-- ==== Sys2Proof/Machine/Lanes.lean ====
section
/-! DEFINITION. Uplink and twin lanes (R419–R434): port modes and links, the twin group, its messages, equalisers, PRBS, lane defects and power. -/

namespace Sys2Proof.Machine

/-! ### The block layer of the twin lanes (R424, R425, R429) -/

/-- The CRC-8 of a segment start (R424): polynomial 0x07, initial value 0, each byte's most significant bit first. -/
def crc8 (l : List Nat) : Nat :=
  ((l.map (bitList 8)).flatten).foldl (fun c b => (c * 2 % 256) ^^^ (if (c / 128 + b) % 2 = 1 then 7 else 0)) 0

/-- The CRC-32 of a message's data blocks (R240, R424), each byte's most significant bit first. -/
def dataCrc (l : List Nat) : Nat := crc32 ((l.map (bitList 8)).flatten)

/-- The blocks of a twin lane (R424). -/
inductive TwBlock where
  | idle
  | start (cls : Nat) (resume : Bool) (seq left : Nat)
  | fin (crc seq : Nat)
  | marker (lane : Nat) (m : Marker)
  | data (bytes : List Nat)
deriving DecidableEq, Repr

/-- The bytes 1 to 6 of a segment start. A field of several bytes lies least significant byte first (DESIGN CHOICE, log 135). -/
def segHead (cls : Nat) (resume : Bool) (seq left : Nat) : List Nat := (cls % 8 + 8 * bit resume) :: (leBytes 2 seq ++ leBytes 3 left)

/-- The payload bytes of a block (R424). -/
def TwBlock.bytes : TwBlock → List Nat
  | .idle => [0x1E, 0, 0, 0, 0, 0, 0, 0]
  | .start c r q n => 0x33 :: (segHead c r q n ++ [crc8 (segHead c r q n)])
  | .fin crc q => 0x55 :: (leBytes 4 crc ++ leBytes 2 q ++ [0])
  | .marker l m => [0xD2, l % 32 + 32 * bit m.reform + 64 * bit m.ack] ++ leBytes 3 m.txSet ++ leBytes 3 m.rxUsable
  | .data b => b

/-- A block as a lane carries it behind the descrambler. -/
def TwBlock.blk (b : TwBlock) : Blk := { header := (match b with | .data _ => 1 | _ => 2), bytes := b.bytes }

/-- Reads the blocks of one message (R424, R429): `o` holds the class, the sequence and the data blocks that remain of a message under way, `acc` its data so far.
A block type of no known kind, an invalid header, or a `CRC`, sequence or count that fails makes it no message. -/
def readMessage : List Blk → Option (Nat × Nat × Nat) → List Nat → Option (Nat × Nat)
  | [], _, _ => none
  | b :: t, o, acc =>
    if b.header = 1 then
      match o with
      | some (c, q, n + 1) => readMessage t (some (c, q, n)) (acc ++ b.bytes)
      | _ => none
    else if b.header ≠ 2 then none
    else
      let ty := b.bytes.headD 0
      if ty = 0x1E ∨ ty = 0xD2 then readMessage t o acc
      else if ty = 0x33 then
        let h := (b.bytes.drop 1).take 6
        let c := h.headD 0 % 8
        let q := leNat ((h.drop 1).take 2)
        let n := leNat (h.drop 3)
        if crc8 h ≠ b.bytes.getD 7 0 ∨ c = 0 ∨ c = 7 then none
        else
          match o with
          | none => if h.headD 0 / 8 % 2 = 1 then none else readMessage t (some (c, q, n)) acc
          | some x => if h.headD 0 / 8 % 2 = 1 ∧ x = (c, q, n) then readMessage t o acc else none
      else if ty = 0x55 then
        match o with
        | some (c, q, 0) =>
          if t.isEmpty && leNat ((b.bytes.drop 1).take 4) == dataCrc acc && leNat ((b.bytes.drop 5).take 2) == q then some (c, q) else none
        | _ => none
      else none
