-- ==== Sys2Proof/Machine/Checks.lean ====
section
/-! DEFINITION. When an object word may be written (R7, R8, R27, R28): the participation of its fields, and what each field refuses. -/

namespace Sys2Proof.Machine

/-- A field as a write changes it. -/
structure Chg where
  f : Field
  ix : List Nat
  v : Nat
deriving DecidableEq, Repr

/-- A refusal: completion code and subcause. -/
abbrev Sub := Nat × Nat

/-- `DENIED` with a subcause. -/
def deny (n : Nat) : Sub := (0x7F, n)

/-- `deny n` where a condition holds. -/
def denyIf (b : Bool) (n : Nat) : List Sub := if b then [deny n] else []

/-- The order in which R28 stops: reserved block, life cycle, context type, tag, operator field, field value, then what a block answers otherwise. -/
def subRank (x : Sub) : Nat := if x.1 ≠ 0x7F then 6 else match x.2 with | 5 => 0 | 4 => 1 | 1 => 2 | 2 => 3 | 3 => 4 | _ => 5

/-- The refusal that R28 meets first. -/
def firstSub (l : List Sub) : Option Sub := (sortBy (fun a b => decide (subRank a ≤ subRank b)) l).head?

/-! ### Authority over a word (R17, R27, R28) -/

/-- Whether a requester has tenant 0's authority: the system context and scripts of tenant 0 (R27). -/
def Who.operator (w : Who) : Bool := w.kind == .system || (w.kind == .script && w.tenant == 0)

/-- Whether a prompter of tree `z` may read an object: its tree's objects in blocks 0x01 to 0x03, and block 0x09. -/
def prompterReads (z addr : Nat) : Bool :=
  let o := addr % 2 ^ 34
  match addr / 2 ^ 34 with
  | 1 => decide (o < 0x400000) && o / 0x10000 == z
  | 2 => (decide (o < 0x800000) && o / 0x20000 == z) || (decide (0x1000000 ≤ o) && decide (o < 0x1200000) && (o - 0x1000000) / 0x8000 == z)
  | 3 => decide (o < 0x400000) && o / 0x10000 == z
  | 9 => true
  | _ => false

/-- The words of block 0x0D that show counters, and the counter: `CNT`, `WRAP` and `LAST` (R471). -/
def counterWord (addr : Nat) : Option Nat :=
  if addr / 2 ^ 34 = 0x0D ∧ addr % 2 ^ 34 < 0xC00000 then some (addr % 2 ^ 34 % 0x400000) else none

/-- Objects that only tenant 0 and the system context may touch, whatever their tag: block 0x10 (R32), the event history (R469) and the traces (R470). -/
def operatorOnly (addr : Nat) : Bool := addr / 2 ^ 34 == 0x10 || (addr / 2 ^ 34 == 0x0D && decide (0xC30000 ≤ addr % 2 ^ 34))

/-- The views `DIGEST`, `STATE_WIN` and `PDATA` of block 0x02, which among scripts only tenant 0's read, whatever a region entry says (R36, R213). -/
def operatorView (addr : Nat) : Bool :=
  let o := addr % 2 ^ 34
  addr / 2 ^ 34 == 2 &&
    ((decide (o < 0x800000) && ((decide (0x2000 ≤ o % 0x20000) && decide (o % 0x20000 < 0x3000)) || decide (0x10000 ≤ o % 0x20000))) ||
      (decide (0x1000000 ≤ o) && decide (o < 0x1200000)))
§ §
> _What you have to do_: If a line falls between the first line of the records and the line containing "R425, R429) -/", inclusive, repeat it exactly; leave out all others.

> _Exercise response_:
-- ==== Sys2Proof/Machine/Lanes.lean ====
section
/-! DEFINITION. Uplink and twin lanes (R419–R434): port modes and links, the twin group, its messages, equalisers, PRBS, lane defects and power. -/

namespace Sys2Proof.Machine

/-! ### The block layer of the twin lanes (R424, R425, R429) -/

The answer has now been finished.